-- ==== Sys2Proof/Machine/Image.lean ====
section
/-!
DEFINITION. Schedule images (5.1): the layout of Tables 5.1 to 5.4, the loader's checks of Table 5.5 with R506, R574 and R758, and
what a loaded image holds.
-/
namespace Sys2Proof.Machine

/-- Are all bytes zero? -/
def allZero (l : List Byte) : Bool := l.all (fun b => b = 0#8)
/-- A part of a byte list. -/
def slice (l : List Byte) (off n : Nat) : List Byte := (l.drop off).take n

/-! ### Shapes (Table 5.2) -/

/-- A shape: its kind (1 full, 2 reserve, 3 partial) and the cluster counts of a partial shape's towers. -/
structure Shape where
  kind : Nat
  counts : List Nat
  deriving DecidableEq, Repr

/-- The shape that SHAPE_ID names. -/
def shapeOf (b : List Byte) : Option Shape :=
  let k := field b 0 1
  let n := field b 1 1
  let c := field b 4 4
  if field b 2 2 ≠ 0 then none
  else if k = 1 ∧ n = 16 ∧ c = 0xFFFFFFFF then some ⟨1, []⟩
  else if k = 2 ∧ n = 16 ∧ c = 0 then some ⟨2, []⟩
  else if k = 3 ∧ 1 ≤ n ∧ n ≤ 16 ∧ c / 4 ^ n = 0 then some ⟨3, (List.range n).map (fun j => bits c (2 * j) 2 + 1)⟩
  else none

/-- Logical clusters of a shape. -/
def Shape.logical (x : Shape) : Nat := if x.kind = 1 then 64 else if x.kind = 2 then 60 else x.counts.sum

/-- The tower ordinal of a logical cluster of a partial shape. -/
def towerOrd : List Nat → Nat → Nat
  | [], _ => 0
  | n :: r, c => if c < n then 0 else 1 + towerOrd r (c - n)

/-- Can two logical clusters of a shape share a tower (Table 5.5)? In the reserve shape, up to four unmapped clusters shift
the numbering, so numbers three apart can; and a move of R40 goes to a fence in T12 to T15, which 48 to 59 share. -/
def Shape.share (x : Shape) (a b : Nat) : Bool :=
  if x.kind = 1 then decide (a / 4 = b / 4)
  else if x.kind = 3 then decide (towerOrd x.counts a = towerOrd x.counts b)
  else decide (a ≤ b + 3 ∧ b ≤ a + 3) || decide (48 ≤ max a b)

/-- A region that a loaded image protects: in scratch or in the buffer of a logical cluster, from lo up to hi. -/
structure ImgRegion where
  scratch : Bool
  lcluster : Nat
  lo : Nat
  hi : Nat
  deriving DecidableEq, Repr

def ImgRegion.meets (a b : ImgRegion) : Bool := decide (a.lo < b.hi ∧ b.lo < a.hi)

/-- Do two regions of one shape overlap (Table 5.5)? -/
def Shape.overlap (x : Shape) (a b : ImgRegion) : Bool :=
  a.meets b && (a.scratch == b.scratch) &&
    (if a.scratch then x.share a.lcluster b.lcluster else decide (a.lcluster = b.lcluster))

/-- No two of a list of regions overlap. -/
def Shape.disjoint (x : Shape) : List ImgRegion → Bool
  | [] => true
  | a :: r => !(r.any (x.overlap a)) && x.disjoint r

/-- The regions of a schedule. -/
def regionsOf (streams : List Stream) (batons : List Baton) : List ImgRegion :=
  streams.map (fun x => { scratch := x.scratch, lcluster := x.lcluster, lo := x.dest, hi := x.dest + 16 * x.strokes.length }) ++
    batons.map (fun b => { scratch := false, lcluster := b.lcluster, lo := b.offset, hi := b.offset + 65536 * b.size })

/-- Do the regions of two loaded schedules overlap (R182)? -/
def schedsOverlap (x y : Schedule) : Bool :=
  let p : Shape := ⟨x.shapeKind, x.counts⟩
  let same := decide (x.shapeKind = y.shapeKind ∧ x.counts = y.counts)
  (regionsOf x.streams x.batons).any (fun a => (regionsOf y.streams y.batons).any (fun b =>
    if same then p.overlap a b else a.meets b && (a.scratch == b.scratch)))

/-! ### Sections (Tables 5.3 and 5.4) -/

/-- What an image holds as far as it has been read. -/
structure Image where
  shape : Shape := ⟨0, []⟩
  streams : List Stream := []
  laps : List LapEntry := []
  lapTables : Nat := 0
  programs : List (List Nat) := []
  programTables : Nat := 0
  starts : Nat := 0
  batons : List Baton := []
  relays : List RelayEntry := []
  inits : List HurdleInit := []
  datas : List (Nat × List Byte) := []
  tensors : List (List Byte) := []
  tensorTables : Nat := 0
  collectives : List (List Byte) := []
  collectiveTables : Nat := 0
  deriving DecidableEq, Repr

/-- The strokes of a stream's payload. -/
def strokesOf (l : List Byte) : List StrokeWord := (pieces (l.length / 16) 16 l).map (fun b => BitVec.ofNat 128 (leNat b))

/-- A payload as whole entries of n bytes. -/
def entriesOf (n : Nat) (l : List Byte) : Option (List (List Byte)) :=
  if l.length % n = 0 then some (pieces (l.length / n) n l) else none

/-- A LAP_TABLE entry. -/
def lapEntryBytes (b : List Byte) : Option LapEntry :=
  if field b 3 1 = 0 ∧ field b 12 4 = 0 ∧ field b 8 4 ≠ 0 then
    some { program := field b 0 2, ramps := field b 2 1, budget := field b 4 4, repeats := field b 8 4 }
  else none

/-- A BATON entry (R219): its ring lies within the 16 MiB of a cluster buffer. -/
def batonBytes (logical : Nat) (b : List Byte) : Option Baton :=
  let x : Baton := { lcluster := field b 0 2, channel := field b 2 1, size := field b 3 1, offset := field b 4 4 }
  if x.lcluster < logical ∧ x.channel < 8 ∧ 1 ≤ x.size ∧ x.size ≤ 64 ∧ x.offset % 65536 = 0 ∧
      x.offset + 65536 * x.size ≤ 0x1000000 then some x
  else none

/-- A RELAY entry. -/
def relayBytes (logical : Nat) (b : List Byte) : Option RelayEntry :=
  let n := field b 5 1
  let st := (List.range n).map (fun k => (field b (8 + 2 * k) 1, field b (9 + 2 * k) 1))
  if 2 ≤ n ∧ n ≤ 8 ∧ field b 6 2 = 0 ∧ field b 4 1 < 16 ∧ field b 2 2 < logical ∧
      st.all (fun (c, r) => coreByteOk c r) ∧ st.Nodup then
    some { program := field b 0 2, lcluster := field b 2 2, id := field b 4 1, stages := st }
  else none

/-- A HURDLE_INIT entry. -/
def initBytes (b : List Byte) : Option HurdleInit :=
  if field b 2 1 < 16 ∧ field b 2 1 % 8 < 3 ∧ field b 3 1 = 0 ∧ field b 8 4 = 0 then
    some { index := field b 0 2, mode := field b 2 1, target := field b 4 4 }
  else none

/-- Is FP32 data finite and not zero? -/
def fp32Live (x : Nat) : Bool := decide (bits x 23 8 ≠ 255 ∧ bits x 0 31 ≠ 0)

/-- A tensor table entry that keeps Tables 12.3 and 12.4 (R506). -/
def tensorOk (b : List Byte) : Bool :=
  let t := tensorOf b
  decide (t.dtype < 7 ∧ 1 ≤ t.rank ∧ t.rank ≤ 4 ∧ t.role < 5 ∧ t.layout < 2 ∧ field b 12 4 = 0 ∧ field b 56 8 = 0 ∧ t.addr % 64 = 0) &&
    fp32Live t.scale &&
    (List.range 4).all (fun k => decide (1 ≤ nth 0 t.dims k) && (decide (k < t.rank) || decide (nth 0 t.dims k = 1))) &&
    (decide (t.layout = 0) || decide (t.rank = 2 ∧ nth 0 t.dims 1 % 32 = 0))

/-- A tensor table (Table 12.2), its entries. -/
def tensorTableBytes (l : List Byte) : Option (List (List Byte)) :=
  let n := field l 8 4
  let es := pieces n 64 (l.drop 64)
  if 64 + 64 * n ≤ l.length ∧ field l 4 2 = 1 ∧ field l 6 2 = 0 ∧ 1 ≤ n ∧ n ≤ 1048576 ∧ allZero (slice l 12 52) ∧
      es.all tensorOk ∧ (es.map (fun b => (field b 0 4, field b 6 1))).Nodup then some es
  else none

= Task prompt =
Look above for the line holding "namespace Sys2Proof.Machine", then set down exactly that line and every line after it up to and including the line holding "else decide (a ≤", with nothing else.

= Solution for this exercise =
namespace Sys2Proof.Machine

/-- Are all bytes zero? -/
def allZero (l : List Byte) : Bool := l.all (fun b => b = 0#8)
/-- A part of a byte list. -/
def slice (l : List Byte) (off n : Nat) : List Byte := (l.drop off).take n

/-! ### Shapes (Table 5.2) -/

/-- A shape: its kind (1 full, 2 reserve, 3 partial) and the cluster counts of a partial shape's towers. -/
structure Shape where
  kind : Nat
  counts : List Nat
  deriving DecidableEq, Repr

/-- The shape that SHAPE_ID names. -/
def shapeOf (b : List Byte) : Option Shape :=
  let k := field b 0 1
  let n := field b 1 1
  let c := field b 4 4
  if field b 2 2 ≠ 0 then none
  else if k = 1 ∧ n = 16 ∧ c = 0xFFFFFFFF then some ⟨1, []⟩
  else if k = 2 ∧ n = 16 ∧ c = 0 then some ⟨2, []⟩
  else if k = 3 ∧ 1 ≤ n ∧ n ≤ 16 ∧ c / 4 ^ n = 0 then some ⟨3, (List.range n).map (fun j => bits c (2 * j) 2 + 1)⟩
  else none

/-- Logical clusters of a shape. -/
def Shape.logical (x : Shape) : Nat := if x.kind = 1 then 64 else if x.kind = 2 then 60 else x.counts.sum

/-- The tower ordinal of a logical cluster of a partial shape. -/
def towerOrd : List Nat → Nat → Nat
  | [], _ => 0
  | n :: r, c => if c < n then 0 else 1 + towerOrd r (c - n)

/-- Can two logical clusters of a shape share a tower (Table 5.5)? In the reserve shape, up to four unmapped clusters shift
the numbering, so numbers three apart can; and a move of R40 goes to a fence in T12 to T15, which 48 to 59 share. -/
def Shape.share (x : Shape) (a b : Nat) : Bool :=
  if x.kind = 1 then decide (a / 4 = b / 4)
  else if x.kind = 3 then decide (towerOrd x.counts a = towerOrd x.counts b)
  else decide (a ≤ b + 3 ∧ b ≤ a + 3) || decide (48 ≤ max a b)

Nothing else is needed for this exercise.